The University and College Union is seeking clarification about an institution's plans after it revealed that it would not charge the maximum allowed tuition fee of £9,000 in 2012. Liverpool Hope University made the announcement last week, saying that it was "not fair to transfer all of government debt to graduate debt". However, the university - where the union claims that 100 jobs are at risk - did not say what fee level it was likely to charge.

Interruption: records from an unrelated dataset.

-- ==== Sys2Proof/Laws/Frames.lean ====
section
/-! SUPPORT. Frames: for each operation, which blocks it can write. A lemma `f_keeps` says that whatever does not look
at those blocks (a projection `p`, with one hypothesis for each block that `f` writes) is unchanged by `f`; a proof
picks `p` and closes the hypotheses by `rfl`. Some hypotheses say less than "any value of the block": `hreg` replaces the
region table alone, `hwse` keeps the tile map, `hcue` the cue list, `hlvp` the curves, and `hrai` raises a notice. -/

set_option linter.unusedSimpArgs false
set_option linter.unusedTactic false
set_option linter.unnecessarySeqFocus false
set_option linter.constructorNameAsVariable false

namespace Sys2Proof.Machine

/-- The frame store with its region table replaced: what the operations on region counts write. -/
def State.withRegions (s : State) (r : Table Region) : Fsc := { s.fsc with regions := r }

theorem CueEngine.startFollow_cues (c : CueEngine) : c.startFollow.cues = c.cues := by
  unfold CueEngine.startFollow
  split <;> rfl

theorem foldl_keeps {α β : Type} (p : State → α) (f : State → β → State) (h : ∀ s b, p (f s b) = p s) (l : List β)
    (s : State) : p (l.foldl f s) = p s := by
  induction l generalizing s with
  | nil => rfl
  | cons b rest ih => rw [List.foldl_cons, ih, h]

theorem raise_keeps {α : Type} (p : State → α)
    (hrai : ∀ k d s, p (raise k d s) = p s) (k d) (s : State) :
    p (raise k d s) = p s := by
  exact hrai _ _ _

theorem modRegion_keeps {α : Type} (p : State → α)
    (hreg : ∀ s r, p (State.setFsc s (State.withRegions s r)) = p s) (id f) (s : State) :
    p (modRegion id f s) = p s := by
  exact hreg _ _

theorem airUp_keeps {α : Type} (p : State → α)
    (hreg : ∀ s r, p (State.setFsc s (State.withRegions s r)) = p s) (o) (s : State) :
    p (airUp o s) = p s := by
  simp only [airUp]
  repeat' split
  all_goals simp [modRegion_keeps p hreg, hreg]

theorem airDown_keeps {α : Type} (p : State → α)
    (hreg : ∀ s r, p (State.setFsc s (State.withRegions s r)) = p s) (o) (s : State) :
    p (airDown o s) = p s := by
  simp only [airDown]
  repeat' split
  all_goals simp [modRegion_keeps p hreg, hreg]

theorem airMove_keeps {α : Type} (p : State → α)
    (hreg : ∀ s r, p (State.setFsc s (State.withRegions s r)) = p s) (o n) (s : State) :
    p (airMove o n s) = p s := by
  simp only [airMove]
  repeat' split
  all_goals simp [airUp_keeps p hreg, airDown_keeps p hreg, hreg]

theorem refUp_keeps {α : Type} (p : State → α)
    (hreg : ∀ s r, p (State.setFsc s (State.withRegions s r)) = p s) (a) (s : State) :
    p (refUp a s) = p s := by
  simp only [refUp]
  repeat' split
  all_goals simp [modRegion_keeps p hreg, hreg]

theorem refDown_keeps {α : Type} (p : State → α)
    (hreg : ∀ s r, p (State.setFsc s (State.withRegions s r)) = p s) (a) (s : State) :
    p (refDown a s) = p s := by
  simp only [refDown]
  repeat' split
  all_goals simp [modRegion_keeps p hreg, hreg]

theorem postedUp_keeps {α : Type} (p : State → α)
    (hreg : ∀ s r, p (State.setFsc s (State.withRegions s r)) = p s) (id) (s : State) :
    p (postedUp id s) = p s := by
  simp only [postedUp]
  repeat' split
  all_goals simp [modRegion_keeps p hreg, hreg]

The UCU said it understood the desire to keep university education affordable, but warned that "trying to cut other universities on price and quality will backfire".

University of Leicester

It takes some beating

Diagnosis of high blood pressure could improve with the invention of a more accurate way to measure pressure. Traditional measurements taken on the arm do not always reflect the pressure in the large arteries close to the heart and brain, where high pressure can cause problems such as strokes and heart attacks. Scientists from the University of Leicester and Singapore-based medical device company HealthSTATS International have invented a wristwatch-like device that is able to measure that pressure based on a computerised extrapolation from the pulse.

Bucks New University

Signed, seated, delivered

A historic chair bearing the signature of a nephew of a former British prime minister has been restored by university lecturers who are now hoping to find out more about its past. The 5ft high wooden chair, which displays a plaque signed by Major Coningsby Disraeli, the nephew of Benjamin Disraeli, was restored and upholstered by Gregory Cupitt-Jones, a visiting furniture lecturer at Bucks New University. It is believed that the high-backed chair was given to the university in the late 1980s - possibly from a clear-out of a local magistrates' court - but then spent several years languishing in workshops before Mr Cupitt-Jones took on the challenge.

Street life

Award-winning pictures of homeless people by a photographer and university lecturer will go on display in London next month to mark the 20th anniversary of The Big Issue magazine. The pictures by Paul Wenham-Clarke, senior associate lecturer at the Arts University College at Bournemouth, are being shown at St Martin-in-the-Fields in Trafalgar Square as part of celebrations for the landmark anniversary. The exhibition, Hard Times, features portraits of Big Issue vendors and has already received one of the photography world's highest accolades - a Gold Award from the Association of Photographers.